Nephroblastoma, which is also known as Wilms’ tumor is a type of rare kidney cancer that often occurs in children. This type of kidney cancer is also the fourth very most common type of childhood cancer and roughly around 500 children in the world are newly diagnosed with the situation each year. Mostly, Wilms’ tumor is typically diagnosed in kids around 3 years of age. This rare kidney cancer can sometimes occur in older children and adults too.

Symptoms

Children in the age group of 2 to 4 who are diagnosed with Wilms’ tumor often show these following signs and symptoms.

• Constipation
• Swelling, discomfort and pain in the abdomen
• Nausea and vomiting
• Weakness and fatigue
• Loss of appetite
• Fever
• Discoloration or blood in the urine
• High blood pressure
• Shortness of breath

Causes

Though researchers still haven’t found what actually causes Nephroblastoma or any clear links between the disease and environmental factors, these are few factors that cause the Wilms’ tumor

Genetic Factors:

Though children don’t directly inherit the condition from their parents, researchers believe certain factors might raise the chance of a child developing Wilms’ tumor genetically. These are the following genetic syndromes that increase the chances of a child being diagnosed with Nephroblastoma:

• WAGR syndrome
• Densys-Drash syndrome
• Bloom syndrome
• Perlman syndrome
• Sotos syndrome
• Edward’s syndrome (Also called Trisomy 18)
• Frasier syndrome
• Beckwith - Wiedemann syndrome

Frasier, WAGR and Denys-Drash syndrome are linked to mutations in the WT1 gene. Beckwith-Wiedemann syndrome, on the other hand, is linked to mutations in the WT2 gene, All these both genes are found in chromosome 11. And changes in these genes account for a small percentage of Nephroblastoma in children below 3 years of age. Apart from that, children with certain birth defects are also more likely to develop Nephroblastoma. These are the following birth defects that are associated with the condition.

• Aniridia
• Hemihypertrophy
• Cryptorchidism
• Hypospadias

More about Treatment

More about the disease:

Wilms’ tumors are generally classified into different types under a microscope by looking at the tumor cells and this process is called “Histology”.

1. Unfavorable Histology:

This type of tumor has a nucleus in the cells and often looks very large and distorted in unfavorable histology. This type of tumor is often referred to as Anaplasia. The harder the tumor is to cure when there is more Anaplasia.

2. Favorable Histology:

This type of tumor doesn’t have Anaplasia. Most tumors are easier to cure since over 90 percent of Wilms’ tumors have favorable histology.

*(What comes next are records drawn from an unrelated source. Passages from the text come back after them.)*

/-- S (R37 item 3): the earliest of where the stream stands, the pushes of the entries that are discarded and the offloads of those
that are dropped. For a trap raised after its instruction completed, the boundary `done` after it is among them and S is never
earlier: S is that boundary. -/
def Slot.scalarResume (x : Slot) (cur : Boundary) (done : Option Boundary) : Boundary :=
  match done with
  | some f => f
  | none =>
    let dropped := (match x.seq.items with
      | .loop _ :: is => is
      | is => is).map SeqItem.from_
    ((x.q0 ++ x.q1).map (·.at_) ++ dropped ++ (x.seq.opened.map (·.at_)).toList).foldl Boundary.earlier cur

/-- The loop that is recorded: F's, when its vloop precedes S (R37 item 5). DESIGN CHOICE (log 54): where a discarded entry was pushed
between two body instructions of that loop, S lies inside the body and the loop is recorded all the same, so the body's rest
is offloaded again after it. -/
def Slot.recorded (x : Slot) (r : Boundary) : Option Loop :=
  match x.seq.front with
  | some l => if l.at_.pos < r.pos then some l else none
  | none => none

/-- Bringing a slot to a resume position: its registers, latch and PP at S, the pops of q2 and q3 after S returned,
q0, q1 and the sequencer emptied (R37). -/
def Slot.resumeAt (x : Slot) (r : Boundary) : Slot :=
  let undone := x.pops.filter fun p => r.pos ≤ p.pos
  { x with
    pc := r.pc
    w := r.w
    cue := r.cue
    status := setBit x.status 14 r.pp
    q0 := []
    q1 := []
    q2 := (undone.filter fun p => !p.third).map (·.val) ++ x.q2
    q3 := (undone.filter fun p => p.third).map (·.val) ++ x.q3
    seq := { items := [], opened := none }
    pops := [] }

/-! ### Saved loops (R35 VSEQ, R40 SEQ, R421) -/

/-- VSEQ, or SEQ, of a recorded loop. -/
def loopWord (l : Option Loop) (vec : Bool) : Word :=
  match l with
  | some l => BitVec.ofNat 64 (l.iter * 2 ^ 32 + l.body.length * 2 ^ 16 + (if vec then 256 else 0) + l.ent)
  | none => if vec then 256 else 0

/-- VN, or SEQN. -/
def loopCount (l : Option Loop) : Word := match l with | some l => BitVec.ofNat 64 l.n | none => 0
/-- VBASE, or SEQBASE. -/
def loopBase (l : Option Loop) : Word := match l with | some l => l.base | none => 0

/-- Keeping a recorded loop's body in the loop save region (R421). -/
def Core.saveLoop (k : Core) (wp : Nat) (withSeq : Bool) (l : Option Loop) : Core :=
  match l with
  | some l => { k with saves := { wp := wp, withSeq := withSeq, base := l.base, body := l.body }
                  :: k.saves.filter fun b => !(b.wp == wp && b.withSeq == withSeq) }
  | none => k

/-- The same for the focused core, with protection and injection (R266, R370). The save is no access of an instruction: an uncorrectable
error of a tag that it meets stays, and the read that reinstates the body takes the machine check (DESIGN CHOICE, log 35). -/
def State.saveLoop (s : State) (wp : Nat) (withSeq : Bool) (l : Option Loop) : State :=
  let t := { s with core := s.core.saveLoop wp withSeq l }
  match l with
  | none => t
  | some l =>
    let key := saveKey s.coreId wp withSeq
    let n := 64 * l.body.length
    match t.checkWrite s.self key n with
    | .ok u => u.inject key n
    | .error _ => t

Treatment procedure of Wilms’ Tumor:

Few of the main type of treatment procedures involved in treating Wilms’ tumor are as follows:

• Surgery
• Radiation Therapy
• Chemotherapy

Most of the time, children undergo a combination of treatments. Surgery is generally the first treatment that doctors advise the patient with the main goal of the surgery is to remove the tumor. Just in case, the surgery isn’t successful, the child has to undergo chemotherapy or radiation therapy if the tumor wasn’t removed successfully. Apart from that, medications and the extent of treatment will normally vary depending on the child's condition.

FAQ

1. What is the life expectancy of a child with Nephroblastoma?

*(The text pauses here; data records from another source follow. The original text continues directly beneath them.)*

-- ==== Sys2Proof/Machine/Sequencer.lean ====
section
/-! DEFINITION. The two streams at work (R27-R33, R37, R140-R143, R176-R179): running a vector instance, offloading
a vector instruction, and issuing a scalar one. -/

namespace Sys2Proof.Machine

/-- What an instruction answers. -/
abbrev Result := Host.Outcome State Fault Refusal

/-! ### Instances -/

/-- The instance of an entry. -/
def runInstance (e : Entry) (s : State) : Inst :=
  match e.op with
  | .add t => instAdd t e s
  | .sub t => instSub t e s
  | .mul t => instMul t e s
  | .fma t => instFma t e s
  | .fms t => instFms t e s
  | .min t => instMin t e s
  | .max t => instMax t e s
  | .abs t => instAbs t e s
  | .neg t => instNeg t e s
  | .addX => instAddX e s
  | .subX => instSubX e s
  | .mulX => instMulX e s
  | .dwadd => instDwadd e s
  | .dwmul => instDwmul e s
  | .dwfma => instDwfma e s
  | .dwround => instDwround e s
  | .csum => instCsum e s
  | .cdot => instCdot e s
  | .sum t => instSum t e s
  | .rmax t => instRmax t e s
  | .rmin t => instRmin t e s
  | .scan t => instScan t e s
  | .gmax t => instGmax t e s
  | .iadd t => instIadd t e s
  | .isub t => instIsub t e s
  | .imul t => instImul t e s
  | .imin t => instImin t e s
  | .imax t => instImax t e s
  | .iand t => instIand t e s
  | .ior t => instIor t e s
  | .ixor t => instIxor t e s
  | .isll t => instIsll t e s
  | .isrl t => instIsrl t e s
  | .ifsl t => instIfsl t e s
  | .ifsr t => instIfsr t e s
  | .eq t => instEq t e s
  | .lt t => instLt t e s
  | .le t => instLe t e s
  | .ne t => instNe t e s
  | .uno t => instUno t e s
  | .ieq t => instIeq t e s
  | .ilt t => instIlt t e s
  | .sel => instSel e s
  | .cvt => instCvt e s
  | .cvti => instCvti e s
  | .cvtf => instCvtf e s
  | .pack => instPack e s
  | .rcp => instRcp e s
  | .rsq => instRsq e s
  | .exp2 => instExp2 e s
  | .mov => instMov e s
  | .bcst t => instBcst t e s
  | .perm t => instPerm t e s
  | .ins t => instIns t e s
  | .ext t => instExt t e s
  | .comp => instComp e s
  | .expd => instExpd e s
  | .ksort => instKsort e s
  | .search => instSearch e s
  | .conf => instConf e s
  | .ld => instLd e s
  | .st => instSt e s
  | .ldx => instLdx e s
  | .stx => instStx e s
  | .lds => instLds e s
  | .sts => instSts e s
  | .ldu => instLdu e s
  | .stu => instStu e s
  | .stm => instStm e s
  | .ldt => instLdt e s
  | .stt => instStt e s
  | .padd t => instPadd t e s
  | .psub t => instPsub t e s
  | .pmul t => instPmul t e s
  | .pfma t => instPfma t e s

/-! ### The sequencer's contents -/

/-- The items after the next instance (R178). -/
def Sequencer.popped (q : Sequencer) : List SeqItem :=
  match q.items with
  | [] => []
  | .one _ :: is => is
  | .loop l :: is =>
    if l.ent + 1 < l.body.length then .loop { l with ent := l.ent + 1 } :: is
    else if l.iter + 1 < l.n then .loop { l with iter := l.iter + 1, ent := 0 } :: is
    else is

/-- Whether an operation writes memory or scratchpad (R31). -/
def VOp.stores : VOp → Bool
  | .st | .stx | .sts | .stu | .stm | .stt => true
  | _ => false

/-- The scalar registers that an entry writes (R141, R158). -/
def Entry.sdests (e : Entry) : List (Fin 24) :=
  match e.x.od, e.op with
  | .s (.w n), .ieq .b => [n, Fin.ofNat 24 (n.val + 1)]
  | .s (.w n), .ilt .b => [n, Fin.ofNat 24 (n.val + 1)]
  | .s (.w n), _ => [n]
  | _, _ => []

/-- Whether an earlier vector instruction that has not completed writes a register (R30). -/
def Sequencer.writes (q : Sequencer) (n : Fin 24) : Bool := n != 0 && q.entries.any fun e => e.sdests.contains n

/-- Whether an instance that writes memory has not completed (R31). -/
def Sequencer.storesPending (q : Sequencer) : Bool := q.entries.any fun e => e.op.stores

/-- Closing an open body: the loop is in the sequencer, unless it runs nothing (R28, R177). -/
def Sequencer.close (q : Sequencer) : Sequencer :=
  match q.opened with
  | none => q
  | some o =>
    match o.body.getLast? with
    | none => { q with opened := none }
    | some e =>
      if o.n = 0 then { q with opened := none }
      else { items := q.items ++ [.loop { base := o.base, n := o.n, body := o.body, iter := 0, ent := 0, at_ := o.at_, after := e.after }],
             opened := none }

/-- Closing the open body of the focused context. -/
def State.closeBody (s : State) : State := { s with slot := { s.slot with seq := s.slot.seq.close } }

/-! ### Late scalar results -/

/-- A boundary after an offload at position p, with a register's value that the instance has written since: no scalar
instruction between has touched it (R30). -/
def Boundary.late (p : Nat) (d : Fin 24) (x : Word) (b : Boundary) : Boundary :=
  if p < b.pos then { b with w := wSet b.w d x } else b

/-- The same in everything that keeps a boundary. -/
def SeqItem.late (p : Nat) (d : Fin 24) (x : Word) : SeqItem → SeqItem
  | .one e => .one { e with at_ := e.at_.late p d x }
  | .loop l => .loop { l with at_ := l.at_.late p d x, after := l.after.late p d x, body := l.body.map fun e => { e with at_ := e.at_.late p d x } }

/-- A slot after a scalar destination's late write. -/
def Slot.late (x : Slot) (p : Nat) (d : Fin 24) (v : Word) : Slot :=
  { x with
    q0 := x.q0.map fun i => { i with at_ := i.at_.late p d v }
    q1 := x.q1.map fun i => { i with at_ := i.at_.late p d v }
    seq := { items := x.seq.items.map (SeqItem.late p d v)
             opened := x.seq.opened.map fun o => { o with
               at_ := o.at_.late p d v, body := o.body.map fun e => { e with at_ := e.at_.late p d v } } } }

/-! ### One instance -/

/-- What the vector stream did when it was let run. -/
inductive VTry where
  /-- it moved, or took a trap -/
  | ran (s : State)
  /-- its instance stays where it is: a stall was counted, or a request made -/
  | held (s : State)
  | blocked (b : Block)
  /-- it holds only entries of a body that is still open -/
  | waiting
  /-- it holds no entry -/
  | empty

/-- The source of a trap of an entry's instance (R35). -/
def Entry.source (e : Entry) : TrapSource := { ipc := e.addr, words := e.words, vector := true }

/-- The slot as an instruction completes or traps: a context that waited in it is ACTIVE again and has passed a yield point
(R43, R187). Where a trap keeps a `wait` from completing that a wake had ended, that wake is in the latch. -/
def Slot.completed (x : Slot) (cycle : Nat) : Slot :=
  let p := { x.par with io := { waiting := none, got := [] }, stalled := false, request := .none, predWaits := false, gangWish := none,
                        wake := x.par.wake || x.par.woke, woke := false, waiting := none, timedOut := false }
  match x.st with
  | .waiting => { x with st := .active, par := { p with wd := cycle } }
  | _ => { x with par := p }

/-- An instruction of the context has completed. -/
def State.completed (s : State) : State := { s with slot := s.slot.completed s.cycle }

/-- Device reads that an instance made before it trapped are forgotten. -/
def State.vioDropped (s : State) : State := s.setPar { s.slot.par with vio := { waiting := none, got := [] } }

/-- Whether the next instance is of a vloop's iteration after the first. -/
def Sequencer.again (q : Sequencer) : Bool :=
  match q.items with
  | .loop l :: _ => l.iter != 0
  | _ => false

/-- The boundary after the offload of the next instance's entry, at which S lies when that instance completes and traps (R37 item 3).
For an entry of a loop it is that of the body's last entry, for a reinstated loop the boundary at which the context resumed:
DEDUCED (log 38), the recorded loop runs the body on, so none of it is to be offloaded again. -/
def Sequencer.afterNext (q : Sequencer) : Option Boundary :=
  match q.items with
  | [] => none
  | .one e :: _ => some e.after
  | .loop l :: _ => some l.after

/-- A boundary after an instance has written the scalar registers of its entry. -/
def Boundary.written (b : Boundary) (e : Entry) (w : Vector Word 24) : Boundary :=
  e.sdests.foldl (fun b d => b.late e.at_.pos d (wGet w d)) b

/-- An instance completes: its entry leaves, the link slots that its offload read are empty, its events are counted, and
an enabled one raises the arithmetic trap (R22, R37 item 1, R247). -/
def State.vectorDone (s : State) (e : Entry) (evs : List Ev) : State :=
  let s := if s.slot.seq.again then s else s.emptied e.slinks
  let done := s.slot.seq.afterNext.map fun b => b.written e s.slot.w
  let x := { s.slot with
    seq := { s.slot.seq with items := s.slot.seq.popped }
    par := { s.slot.par with vio := { waiting := none, got := [] } } }
  let x := e.sdests.foldl (fun x d => x.late e.at_.pos d (wGet x.w d)) x
  let s := { s with slot := x.settlePops.unrefused e.addr }.countEvents evs
  let raised := raisedEvents s.slot.status evs
  if raised = 0 then s
  else s.takeTrap { cause := 0x0400, event := raised } e.source s.slot.here done

/-- The focused context's vector stream runs one instance. -/
def State.vectorTry (s : State) : VTry :=
  match s.slot.seq.current with
  | none => match s.slot.seq.opened with
    | some o => if o.body.isEmpty then .empty else .waiting
    | none => .empty
  | some e =>
    match runInstance e s with
    | .ok (t, evs) => .ran (t.vectorDone e evs)
    | .error (.trap tr) => .ran (s.vioDropped.takeTrap tr e.source s.slot.here none)
    | .error (.block b) => .blocked b
    | .error (.hold f) =>
      match s.linksOk (vlinks [e.x.od, e.x.oa, e.x.ob, e.x.oc]) with
      | .error (.trap tr) => .ran (s.vioDropped.takeTrap tr e.source s.slot.here none)
      | _ => .held (f s)
    | .error (.wait t) => .held t

/-- A turn of the vector stream alone. -/
def State.vectorTurn (s : State) : State :=
  match s.vectorTry with
  | .ran t => t
  | .held t => t
  | .blocked (.queue _) => s.count 12 (Config.freeCycles s.free)
  | _ => s

/-! ### Scalar traps and stalls (R33, R37) -/

/-- The source of a trap of the focused context's present instruction. -/
def State.trapSource (s : State) : TrapSource := { ipc := s.slot.pc, words := s.slot.ir, vector := false }

/-- A trap whose instruction has not completed, taken at once. -/
def State.trapNow (s : State) (t : Trap) : State :=
  s.completed.takeTrap t s.trapSource s.slot.here none

/-- The stream-deadlock trap at the blocked scalar instruction (R33). -/
def State.deadlock (s : State) : State := s.trapNow { cause := 0x0300 }

/-- A trap of the scalar stream (R37 item 1): the vector stream first completes, one instance a step; blocked on an
empty q0 or q1 it stands at F; blocked on q2 or q3 both streams are blocked (R33). -/
def State.scalarTrap (s : State) (t : Trap) : State :=
  let s := s.closeBody
  match s.vectorTry with
  | .empty => s.trapNow t
  | .waiting => s.trapNow t
  | .ran u => u
  | .held u => u
  | .blocked (.queue k) => if k < 2 then s.trapNow t else s.deadlock
  | .blocked _ => s

/-- Whether a blocked scalar stream may be part of a stream deadlock (R33). -/
def Block.deadlocks : Block → Bool
  | .queue _ => true
  | .drain => true
  | _ => false

/-- Counting the cycles of a step in which a stream is blocked on a queue (R26). -/
def State.queueCycles (s : State) (b : Block) : State :=
  match b with
  | .queue _ => s.count 12 (Config.freeCycles s.free)
  | _ => s

/-- A step in which the scalar stream is blocked: the vector stream runs on, or both are in a deadlock (R29, R33). -/
def State.stall (s : State) (b : Block) : State :=
  let s := s.setPar { s.slot.par with stalled := b.deadlocks }
  match s.vectorTry with
  | .ran u => u.queueCycles b
  | .held u => u.queueCycles b
  | .empty => if b.deadlocks then s.deadlock else s
  | .waiting => if b.deadlocks then s.deadlock else s.queueCycles b
  | .blocked (.queue k) => if b.deadlocks then s.deadlock else s.queueCycles (.queue k)
  | .blocked _ => s.queueCycles b

/-! ### Issuing a scalar instruction -/

/-- What R31 makes a scalar instruction wait for. -/
inductive Pace where
  /-- nothing -/
  | free
  /-- earlier vector stores -/
  | load
  /-- every earlier vector instruction -/
  | drain
  deriving DecidableEq, Repr

/-- Whether an operand names a link, which acts outside the context (R31). -/
def namesLink : SOpd → Bool
  | .link _ => true
  | _ => false

/-- The open body is closed by an instruction that R31 makes wait (R177). -/
def State.paced (s : State) (p : Pace) : State :=
  match p with
  | .free => s
  | .load => if s.slot.seq.storesPending then s.closeBody else s
  | .drain => s.closeBody

/-- Whether R31 makes it wait. -/
def State.mustDrain (s : State) (p : Pace) : Bool :=
  match p with
  | .free => false
  | .load => s.slot.seq.storesPending
  | .drain => !s.slot.seq.items.isEmpty

/-- Whether R30 makes an instruction wait that reads or writes these operands. -/
def State.hazard (s : State) (ops : List SOpd) : Bool :=
  ops.any fun o => match o with
    | .w n => s.slot.seq.writes n
    | _ => false

/-- The pace of an instruction: one that names a link drains. -/
def paceOf (p : Pace) (ops : List SOpd) : Pace := if ops.any namesLink then .drain else p

/-- What an instruction that has not completed leaves behind: nothing but the trap where it names a link that R212
refuses. -/
def State.keeping (s : State) (ops : List SOpd) (t : State) : State :=
  match s.linksOk (linksOf ops) with
  | .error (.trap k) => s.scalarTrap k
  | _ => t

/-- Issuing a scalar instruction (R28-R33, R57, R102): its decoding checks, the registers it waits for, what R31
makes it wait for, and then its own effect, which leaves the PC where the context goes on. -/
def State.issue (s : State) (c : Checks) (ops : List SOpd) (p : Pace) (body : State → Act State) : State :=
  match s.decodeTrap c with
  | .error (.trap t) => s.scalarTrap t
  | _ =>
    let s := s.paced (paceOf p ops)
    if s.mustDrain (paceOf p ops) || s.hazard ops then s.stall .drain
    else
      match body s with
      | .ok t => t.completed
      | .error (.trap t) => s.scalarTrap t
      | .error (.block b) => s.stall b
      | .error (.hold f) => s.keeping ops (f s)
      | .error (.wait t) => s.keeping ops t

/-- The scalar operands among some specifiers. -/
def scalarsOf (ps : List Spec) : List SOpd := ps.filterMap scalarOf

/-- The checks of an extended scalar form with these sources and destinations. -/
def specChecks (srcs dsts : List Spec) : Checks :=
  { operand := !(srcs.all srcSpec && dsts.all dstSpec), queue := (srcs ++ dsts).any specQueue }

/-! ### Offloading a vector instruction -/

/-- What an operand of a vector instruction is. -/
inductive Role where
  | none
  /-- vector destination, and its pair -/
  | vd | vdPair
  /-- vector source, and its pair -/
  | vs | vsPair
  /-- scalar destination, and its pair -/
  | sd | sdPair
  /-- scalar source, and its pair -/
  | ss | ssPair
  | addr | tile
  /-- the third source by the addend rule (R145), and its pair -/
  | addend | addendPair
  /-- a code in a field of scalar class (R155) -/
  | code
  deriving DecidableEq, Repr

The five-year survival rate of a kid with Nephroblastoma is 81%.

2. What are the side effects and complications involved in Wilms’ tumor?

Unlike any cancer, the spreading of the disease to almost all organs are a serious complication. And some of the side effects due to the treatment are as follows: Hair loss, fatigue, nausea and vomiting.

3. Can Nephroblastoma be prevented?

While this type of cancer can’t be prevented, the various screening tools can always ensure early detection.

4. Where does Wilms’ tumor metastasis occur?

Nephroblastoma can mostly spread to lymph nodes in the abdomen as well as to the lung (rarely to the liver). It does not spread to the bones, bone marrow, or brain.

5. Can Wilms’ tumor relapse?

Most of the time relapses occur within two years of diagnosis of the original Wilms' tumor occurrence, yet for some children it can come back later than this. And this is for 85% of cases.